At first glance it might seem that I am just a happy, normal girl who loves to bake and walk her dog. However, I have suffered with an eating disorder since I was 13. It was only in May 2014 when I realised that this Voice in my head was slowly but surely trying to kill me. And so began the long, hard, and painful journey which is recovery...
I want My Cocoa Stained Apron to be a special place...a place for reflection, memories, shared stories...and of course a little bit of cocoa-staining ;) Recovery might be the hardest thing you ever choose to do in this life. But it is also the bravest and best decision you will ever make.:)
Saturday, 23 July 2016
Should I surrender myself to solitude...for at least then I would not get hurt? :'(
It hurts me.
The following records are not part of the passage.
-- ==== Sys2Proof/Machine/Vector.lean ====
section
/-! DEFINITION. Machine/Vector.lean: the V slot (R106 to R125). A lane is its bits as a number. -/

namespace Sys2Proof.Machine

/-! ### Lanes and predicates (R106) -/

/-- Which lanes a predicate enables: bit w * i for lane i. -/
def lanesEnabled (t : Ty) (p : PReg) : List Bool := (List.range t.lanes).map fun i => p.getLsbD (t.width * i)

/-- A register's lanes. -/
def vlanes (t : Ty) (v : VReg) : List Nat := lanesOf t.bits t.lanes v.toNat

/-- The bits of the lanes of width w that are enabled. -/
def laneMask (w : Nat) (en : List Bool) : VReg := BitVec.ofNat 2048 (packLanes w (en.map fun b => if b then 2 ^ w - 1 else 0))

/-- Lanes of width w as a register. -/
def vpack (w : Nat) (l : List Nat) : VReg := BitVec.ofNat 2048 (packLanes w l)

/-- Flags of the enabled lanes (R43). -/
def enabledFlags (en : List Bool) (f : List FlagSet) : FlagSet := orFlags ((en.zip f).map fun e => if e.1 then e.2 else 0)

/-- A result by lanes of width w: the enabled ones land with their flags. -/
def State.lanesOut (s : State) (lat w : Nat) (d : VR) (en : List Bool) (r : List (Nat × FlagSet)) : State :=
  (s.emit lat (.v d (laneMask w en) (vpack w (r.map (·.1))))).emitFlags lat (enabledFlags en (r.map (·.2)))

/-- A whole register. -/
def State.vecOut (s : State) (lat : Nat) (d : VR) (x : VReg) : State := s.emit lat (.v d (BitVec.allOnes 2048) x)

/-- Latency of an operation that differs between I and F (R109). -/
def vecLat (t : Ty) (i f : Nat) : Nat := if t.isInt then i else f

/-- Lane by lane from VA. -/
def State.vecUn (s : State) (x : Option VExt) (lat : Nat) (d a : VR) (t : Ty) (p : PR) (f : Nat → Nat × FlagSet) : Out :=
  .next (s.withStreams (vecStreams x a 0) fun s =>
    s.lanesOut lat t.bits d (lanesEnabled t (s.cx.rp p)) ((vlanes t (s.vsrc (vextQA x) a t.bits)).map f))

/-- Lane by lane from VA and VB. -/
def State.vecBin (s : State) (x : Option VExt) (lat : Nat) (d a b : VR) (t : Ty) (p : PR) (f : Nat → Nat → Nat × FlagSet) : Out :=
  .next (s.withStreams (vecStreams x a b) fun s =>
    s.lanesOut lat t.bits d (lanesEnabled t (s.cx.rp p))
      (List.zipWith f (vlanes t (s.vsrc (vextQA x) a t.bits)) (vlanes t (s.vsrc (vextQB x) b t.bits))))

/-- Lane by lane from VA, VB and VD. -/
def State.vecTri (s : State) (x : Option VExt) (lat : Nat) (d a b : VR) (t : Ty) (p : PR) (f : Nat → Nat → Nat → Nat × FlagSet) : Out :=
  .next (s.withStreams (vecStreams x a b) fun s =>
    s.lanesOut lat t.bits d (lanesEnabled t (s.cx.rp p))
      (List.zipWith (fun ab c => f ab.1 ab.2 c) ((vlanes t (s.vsrc (vextQA x) a t.bits)).zip (vlanes t (s.vsrc (vextQB x) b t.bits))) (vlanes t (s.rv d t.bits))))

/-- Whole lanes moved: lane i of the result is `f i`, all bits unchanged (R107). -/
def State.vecMove (s : State) (x : Option VExt) (lat : Nat) (d a b : VR) (t : Ty) (p : PR) (f : (Nat → Nat) → (Nat → Nat) → Nat → Nat) : Out :=
  .next (s.withStreams (vecStreams x a b) fun s =>
    let va := (s.vsrc (vextQA x) a t.bits).toNat
    let vb := (s.vsrc (vextQB x) b t.bits).toNat
    s.emit lat (.v d (laneMask t.bits (lanesEnabled t (s.cx.rp p)))
      (vpack t.bits ((List.range t.lanes).map (f (laneN t.bits va) (laneN t.bits vb))))))

/-! ### Lane arithmetic on integers (R110) -/

/-- sv of R110. -/
def laneInt (t : Ty) (x : Nat) : Int := if t.signed then (BitVec.ofNat t.bits x).toInt else (x % 2 ^ t.bits : Nat)

/-- Bits of an integer modulo 2^(8w). -/
def intLane (t : Ty) (x : Int) : Nat := (BitVec.ofInt t.bits x).toNat

/-- lo and hi of a type. -/
def laneRange (t : Ty) : Int × Int := intRange t.signed t.bits

def clampInt (lo hi x : Int) : Int := if x < lo then lo else if hi < x then hi else x

/-- An operation on sv of the lanes; no flag. -/
def intOp (t : Ty) (f : Int → Int → Int) (a b : Nat) : Nat × FlagSet := (intLane t (f (laneInt t a) (laneInt t b)), 0)

/-- VADDS and VSUBS: the exact result held to the type's range. -/
def intSat (t : Ty) (f : Int → Int → Int) (a b : Nat) : Nat × FlagSet :=
  (intLane t (clampInt (laneRange t).1 (laneRange t).2 (f (laneInt t a) (laneInt t b))), 0)

def laneShl (t : Ty) (a n : Nat) : Nat × FlagSet := (if t.bits ≤ n then 0 else a * 2 ^ n % 2 ^ t.bits, 0)
def laneShr (t : Ty) (a n : Nat) : Nat × FlagSet := (if t.bits ≤ n then 0 else a / 2 ^ n, 0)
def laneSar (t : Ty) (a n : Nat) : Nat × FlagSet := (((BitVec.ofNat t.bits a).sshiftRight n).toNat, 0)

/-! ### Lane arithmetic on floats (R111) -/

def laneVal (t : Ty) (a : Nat) : XVal := t.elem.decode a

/-- An exact result rounded once by MODE into the type, with the flags of forming it. -/
def laneRound (t : Ty) (m : RMode) (r : XVal × FlagSet) : Nat × FlagSet :=
  let c := convert t.elem m 0 r.1
  (c.1, r.2 ||| c.2)

def fltAdd (t : Ty) (m : RMode) (a b : Nat) : Nat × FlagSet := laneRound t m (XVal.add m (laneVal t a) (laneVal t b))
def fltSub (t : Ty) (m : RMode) (a b : Nat) : Nat × FlagSet := laneRound t m (XVal.add m (laneVal t a) (laneVal t b).neg)
def fltMul (t : Ty) (m : RMode) (a b : Nat) : Nat × FlagSet := laneRound t m (XVal.mul (laneVal t a) (laneVal t b))
def fltFma (t : Ty) (m : RMode) (a b d : Nat) : Nat × FlagSet := laneRound t m (XVal.fma m (laneVal t a) (laneVal t b) (laneVal t d))

def signOf (t : Ty) (a : Nat) : Bool := a.testBit (t.bits - 1)

/-- -0 below +0, as minimum and maximum order them. -/
def fltBelow (t : Ty) (a b : Nat) : Bool :=
  match (laneVal t a).cmp (laneVal t b) with
  | some .lt => true
  | some .eq => signOf t a && !signOf t b
  | _ => false

/-- minimum and maximum of IEEE 754-2019, on bits. -/
def fltMin (t : Ty) (a b : Nat) : Nat :=
  if laneVal t a = .nan ∨ laneVal t b = .nan then t.elem.nan else if fltBelow t b a then b else a
def fltMax (t : Ty) (a b : Nat) : Nat :=
  if laneVal t a = .nan ∨ laneVal t b = .nan then t.elem.nan else if fltBelow t a b then b else a

def fltClear (t : Ty) (f : Nat → Nat) (a : Nat) : Nat := if laneVal t a = .nan then t.elem.nan else f a

/-- VRINT: the integral value with the operand's sign; no flag. -/
def fltInt (t : Ty) (m : RMode) (a : Nat) : Nat :=
  match laneVal t a with
  | .fin s n e k => (convert t.elem .rne 0 (.fin s (roundMag m s 0 n e k 0).1 0 false)).1
  | v => (convert t.elem .rne 0 v).1

/-! ### Operations on a lane of either kind -/

def laneAdd (t : Ty) (m : RMode) (a b : Nat) : Nat × FlagSet := if t.isInt then intOp t (· + ·) a b else fltAdd t m a b
def laneSub (t : Ty) (m : RMode) (a b : Nat) : Nat × FlagSet := if t.isInt then intOp t (· - ·) a b else fltSub t m a b
def laneMul (t : Ty) (m : RMode) (a b : Nat) : Nat × FlagSet := if t.isInt then intOp t (· * ·) a b else fltMul t m a b
def laneFma (t : Ty) (m : RMode) (a b d : Nat) : Nat × FlagSet :=
  if t.isInt then (intLane t (laneInt t a * laneInt t b + laneInt t d), 0) else fltFma t m a b d
def laneMin (t : Ty) (a b : Nat) : Nat := if t.isInt then (intOp t min a b).1 else fltMin t a b
def laneMax (t : Ty) (a b : Nat) : Nat := if t.isInt then (intOp t max a b).1 else fltMax t a b
def laneClamp (t : Ty) (a b d : Nat) : Nat × FlagSet := (laneMin t (laneMax t d a) b, 0)
def laneAbs (t : Ty) (a : Nat) : Nat × FlagSet :=
  (if t.isInt then intLane t (laneInt t a).natAbs else fltClear t (fun x => x % 2 ^ (t.bits - 1)) a, 0)
def laneNeg (t : Ty) (a : Nat) : Nat × FlagSet :=
  (if t.isInt then intLane t (-(laneInt t a)) else fltClear t (fun x => x ^^^ 2 ^ (t.bits - 1)) a, 0)

/-- A condition of VCMP on two lanes (R112). -/
def laneCmp (t : Ty) (c : Cnd) (a b : Nat) : Bool :=
  match (laneVal t a).cmp (laneVal t b) with
  | none => c == .ne || c == .un
  | some o =>
    match c with
    | .eq => o == .eq
    | .ne => o != .eq
    | .lt => o == .lt
    | .le => o != .gt
    | .gt => o == .gt
    | .ge => o != .lt
    | .un => false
It hurts me as much as a knife would slicing across my heart. I scrutinize the messages and search for something in them which might have somehow offended or upset. There is nothing; nothing that I can see; but this does not by any means soothe the anxiety crashing through my head. Then I consider as to whether it is the frequency or persistence of my messages which have somehow annoyed or irritated. I am so angry with myself that I want to pound my head with my own hands. I am so, so distraught that I wish I could just throw away the laptop and the phone and disappear from the world that I know, forever. But where would I go? Would anyone actually notice if I just disappeared? Probably not; a cruel voice taunts at the back of my head. tears crack my eyes and spill in rivulets down my face.
The loneliness, I find, is as hard and as difficult as recovery. I am stronger now then I ever was, stronger than ever against ED. But I suppose I foolishly allowed myself to entertain the notion that, as I made progress with my recovery and the battle against the Voice, that my life would change, too, for the better; that things would be drastically and wonderfully different and changed. but this has not been the case. I am still as lonely and as isolated as I was before. I write countless of messages in the hope that today, tomorrow, the next day, I will get to see those who I love with every piece of my heart. But I guess people are busy and that they have their own friends. Their lives have moved on: but for me, everything remains the same.
I feel such an..an oddity. I often wonder, how many texts and messages an average twenty two year old girl receives in a day. dozens upon dozens? A constant deluge of texts and messages and snapchats? this is not the case for me: My phone usually sits, dejected and forgotten about, in my room every day. I check facebook all the time, hoping, praying, pleading that there will be something from someone I wrote to. there is rarely ever anything. The wound is deepening in my heart.
And so today I wondered...maybe I just need, to stop. To stop being the one trying to arrange things, to stop being the one who always texts first. Because no answers just means more pain and despair for me. And I do not want to infect others with my depression; I would rather die then hurt their feelings, or impinge negatively upon them in the slightest or most minor of ways.
Should I surrender myself to solitude....
Is this the only way I can keep myself, relatively safe? Safe from the pain and the loneliness and the knowing; the knowing that people's lives have moved on, without me?
So I bury my head in my Morokia notes, and walk out alone along the boglands with Benny. He stops to snuffle the ground and I pause to place a kiss upon his head. I take comfort in the softness of his fur. For animals, at least, are not like humans: they, unlike people, remain unchanged.